As I begin to go through the mourning process these last 7 weeks, I have come to realize there is not enough information or truth out there about the reality of mourning. Although there are stages of grief, and everyone’s mourns very differently …. what is not explain is how deeply saddened you really are (your whole body), how much energy is sucks out of you, how both good days and bad come with a tremendous amount of anxiety, and how re-finding your own purpose/place in the day to day world is beyond difficult. All of Wylder’s clothes are still folded in his drawers, his wishing tree notes are flying high and his bed sheets are cleaned. My days were so full before …. full of love, full of duties and full of snuggles. Now, although I still feel and talk to my Wylder … my days are SO different and so empty … even the purposeful ones. Some days I have to worm myself out of bed at 10 am as I don’t sleep well at night, and decide what I am up to tackling … and other days I am bursting with energy to MAKE A DIFFERENCE in this world! I run errands, cook dinner, try and make a schedule for myself that makes since … except nothing makes since.

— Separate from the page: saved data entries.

-- ==== Sys2Proof/Machine/HostProg.lean ====
section
/-! DEFINITION. Host programs: the pseudo-instructions of spec/30_encoding.md R127 and their expansions. The argument
`at_` is the index in the host program at which the expansion stands, for its branches. -/

namespace Sys2Proof.Machine

/-- `WR <REG>, <value>` (R126). -/
def wrReg (off : Offset) (v : Word) : HostStmt := .wr .word off v

/-- `RD <REG>` (R126). -/
def rdReg (off : Offset) : HostStmt := .rd .word off

/-- `CMD <mnemonic>` is `WR CMD, <OP of mnemonic>` (R127). -/
def cmd (i : Instr) : HostStmt := wrReg offCmd (encode i)

/-- `WAIT_IDLE`: read STATUS until BUSY = 0 (R127). -/
def waitIdle (at_ : Nat) : List HostStmt := [rdReg offStatus, .bnz offStatus 0 0 at_]

/-- `CHECK_OK`: read STATUS, branch to `fail` if ERR (R127). -/
def checkOk (fail : Nat) : List HostStmt := [rdReg offStatus, .bnz offStatus 2 2 fail]

/-- A command and the wait for its end. -/
def cmdWait (at_ : Nat) (i : Instr) : List HostStmt := cmd i :: waitIdle (at_ + 1)

/-- `COMPRESS T, D` (R127), from index at_. -/
def compress (at_ fail : Nat) (tree : Bits) (bytes : List Byte) : List HostStmt :=
  cmdWait at_ .clear ++ [.bin tree true] ++ cmdWait (at_ + 4) .treeLoad ++ checkOk fail ++
    cmdWait (at_ + 9) .hdrWrite ++ cmdWait (at_ + 12) .treeEmit ++ [.sin bytes true] ++
    cmdWait (at_ + 16) .encode ++ checkOk fail

/-- `DECOMPRESS F` (R127), from index at_. -/
def decompress (at_ fail : Nat) (file : Bits) : List HostStmt :=
  [.bin file true] ++ cmdWait (at_ + 1) .clear ++ cmdWait (at_ + 4) .hdrCheck ++ checkOk fail ++
    cmdWait (at_ + 9) .treeLoad ++ checkOk fail ++ cmdWait (at_ + 14) .decode ++ checkOk fail

end Sys2Proof.Machine
end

Making my life matter, feels like the only sensible thing for me do right now. I have pictures of Wylder everywhere; all over our home, on my car vizer, on my mirror when I get ready in the morning. He is giving me strength. I making a plan so as to pay it forward while artistically continuing to portray wylder’s lessons and making a difference in the NPA and medical world for others. I am currently working on another website with a new logo that incorporates the WN logo. A place where I plan to sell Wylder goodies; more books filled with Warrior lessons, stationary, plush toys and with every purchase … we will be giving back to what matters most to me in this world (Wylder’s research fund and helping lots of kids). We are learning and speaking with your recommended lawyers friends to learn about non-profit organizations and expanding on our Wylder Nation community too.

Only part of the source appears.